Les 51 élèves de l’École du Théâtre National de Strasbourg occupent depuis le 9 mars les locaux de l’avenue de la Marseillaise. Un mouvement qui s’est enclenché à l’issue de celui de l’Odéon le 6 mars. IL a reçu le soutien de Stanislas Nordey, le directeur et metteur du TNS qui nous envoie cette lettre ouverte.
Depuis le 9 mars, les 51 élèves de l’École du Théâtre National de Strasbourg, toutes promotions et toutes sections confondues, habitent le Théâtre National de Strasbourg pour faire entendre une voix qui est celle d’une jeunesse poussée dans ses retranchements face à une situation anxiogène qui ne cesse de perdurer.
Ils mènent leur action dans un esprit de responsabilité qui force le respect.
Depuis de longs mois, depuis le début de cette pandémie, le Théâtre National de Strasbourg met toutes ses forces et son énergie pour amortir le plus possible les conséquences sur l’emploi des artistes et des techniciens intermittents et ce, à travers une politique volontariste de soutien aux auteurs, autrices, créateurs, créatrices, acteurs, actrices, techniciens, techniciennes.
En lien avec les compagnies programmées au TNS, nous avons au cas par cas inventé des solutions de report, évité les annulations tant que possible, maintenu tous nos engagements, sécurisé toutes les promesses d’embauche. Et ce, grâce au soutien du Ministère de la Culture, très à l’écoute de ces situations.

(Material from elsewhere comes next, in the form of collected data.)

/-! ### Formats -/

/-- A binary floating format: exponent and fraction bits, and whether it has infinities (R89). -/
structure Fmt where
  eb : Nat
  fb : Nat
  inf : Bool
  deriving DecidableEq, Repr

/-- FP64. -/
def f64 : Fmt := { eb := 11, fb := 52, inf := true }
/-- FP32. -/
def f32 : Fmt := { eb := 8, fb := 23, inf := true }
/-- FP16. -/
def f16 : Fmt := { eb := 5, fb := 10, inf := true }
/-- BF16. -/
def bf16 : Fmt := { eb := 8, fb := 7, inf := true }
/-- E4M3. -/
def e4m3 : Fmt := { eb := 4, fb := 3, inf := false }
/-- E5M2. -/
def e5m2 : Fmt := { eb := 5, fb := 2, inf := true }
/-- E2M1. -/
def e2m1 : Fmt := { eb := 2, fb := 1, inf := false }

/-- The width of a format. -/
def Fmt.width (f : Fmt) : Nat := 1 + f.eb + f.fb

/-- The exponent bias (R89). -/
def Fmt.bias (f : Fmt) : Int := 2 ^ (f.eb - 1) - 1

/-- The code of infinity, without the sign. -/
def Fmt.infCode (f : Fmt) : Nat := (2 ^ f.eb - 1) * 2 ^ f.fb

/-- The canonical NaN (R91). -/
def Fmt.nan (f : Fmt) : Nat := if f.inf then f.infCode + 2 ^ (f.fb - 1) else if f.eb = 4 then 0x7F else 0

/-- The sign bit's weight. -/
def Fmt.sign (f : Fmt) (neg : Bool) : Nat := if neg then 2 ^ (f.eb + f.fb) else 0

/-- A decoded value. -/
inductive Num where
  | nan (signalling neg : Bool)
  | inf (neg : Bool)
  | fin (neg : Bool) (m : Nat) (e : Int)
  deriving DecidableEq, Repr

/-- An exact magnitude: `m * 2^e`, with `more` when the value lies strictly between it and `(m+1) * 2^e`. -/
structure Mag where
  m : Nat
  e : Int
  more : Bool
  deriving DecidableEq, Repr

/-- The value of a code of a binary format (R89). -/
def Fmt.decode (f : Fmt) (b : Nat) : Num :=
  let neg := b / 2 ^ (f.eb + f.fb) % 2 == 1
  let ex := b / 2 ^ f.fb % 2 ^ f.eb
  let fr := b % 2 ^ f.fb
  if f.inf && ex == 2 ^ f.eb - 1 then
    if fr = 0 then .inf neg else .nan (decide (fr < 2 ^ (f.fb - 1))) neg
  else if f == e4m3 && b % 128 == 127 then .nan false neg
  else if ex = 0 then .fin neg fr (1 - f.bias - f.fb)
  else .fin neg (2 ^ f.fb + fr) ((ex : Int) - f.bias - f.fb)

/-- The fraction of a tapered code after its regime run of `run` bits equal to `one`, of `n` magnitude bits (R93). -/
def taperedMag (n c : Nat) : Nat × Int :=
  let ones := c / 2 ^ (n - 1) % 2 == 1
  let run := ((List.range n).takeWhile (fun i => (c / 2 ^ (n - 1 - i) % 2 == 1) == ones)).length
  let regime : Int := if ones then (run : Int) - 1 else -(run : Int)
  let left := n - run - 1
  let rest := c % 2 ^ left
  if left = 0 then (1, 2 * regime)
  else
    let ebit := rest / 2 ^ (left - 1)
    (2 ^ (left - 1) + rest % 2 ^ (left - 1), 2 * regime + ebit - ((left - 1 : Nat) : Int))

/-- The value of a tapered code with `n` magnitude bits: T8 has 7, T6 has 5; a NaV is a quiet NaN (R93, R94), and
where a format keeps the sign of a NaN a positive one, since the spec gives a NaV no sign (DESIGN CHOICE, log 116). -/
def taperedDecode (n b : Nat) : Num :=
  let c := b % 2 ^ n
  let neg := b / 2 ^ n % 2 == 1
  if c = 0 then (if neg then .nan false false else .fin false 0 0)
  else
    let (m, e) := taperedMag n c
    .fin neg m e

/-! ### Comparing and shifting exact values -/

/-- `m * 2^e` as a number of units `2^q`, when `q ≤ e`. -/
def scaleTo (m : Nat) (e q : Int) : Nat := m * 2 ^ (e - q).toNat

/-- Compare two magnitudes: -1, 0 or 1, a mark counting as strictly more than the number before it. -/
def Mag.cmp (a b : Mag) : Int :=
  let q := min a.e b.e
  let x := scaleTo a.m a.e q
  let y := scaleTo b.m b.e q
  if x < y then -1 else if y < x then 1
  else if a.more == b.more then 0 else if a.more then 1 else -1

Cependant, le cri qui monte aujourd’hui un peu partout en France à travers l’occupation d’un certain nombre de structures culturelles est révélateur d’une situation de détresse plus profonde liée à la fois à une situation sanitaire générale inquiétante, mais également à une absence totale de perspective pour l’ensemble de la profession, et en premier lieu pour les plus fragiles et les plus précaires d’entre nous.
Les jeunes gens au seuil de leur vie professionnelle, et cela fait des mois que nous relayons cette parole auprès de nos différents interlocuteurs, sont totalement démunis. Théâtres fermés (à quand la réouverture ?), aucune perspective à court terme, un marché de l’emploi sans débouchés, saturé par les reports… Dans ces circonstances, l’élan des jeunes étudiants et étudiantes diplômé·e·s des écoles d’art est coupé en plein vol.
Pour un jeune artiste, il est, en temps normal, déjà difficile de choisir ces métiers : beaucoup d’inconnues, un désir immense chevillé au corps, mais la force de déplacer des montagnes.
Dans la situation actuelle il faut bien comprendre que cette jeunesse est face à un mur infranchissable, les premiers contrats fondent toute la suite du chemin, il y a un vrai risque de génération sacrifiée (et je pèse bien le mot en l’employant).
Alors bien sûr, en tant que directeur du Théâtre National de Strasbourg et de son École, je comprends l’inquiétude des étudiants que j’accompagne, et avec qui je travaille tous les jours, et je soutiens leur mouvement. Nous nous devons les un·e·s et les autres de leur apporter des réponses, ouvrir une voie d’espérance.
Au-delà de revendications précises et justes telles que la prorogation de l’année blanche et de mesures spécifiques pour accompagner encore davantage les plus précaires (et parmi elles et eux tous les primo-entrants sur le marché du travail), il est de la plus haute importance que le Gouvernement nous donne rapidement un horizon : la réouverture de nos salles dans les meilleurs délais, et par ailleurs un grand plan de relance ambitieux pour le secteur de la culture, qui veille à ne laisser personne sur le bord de la route.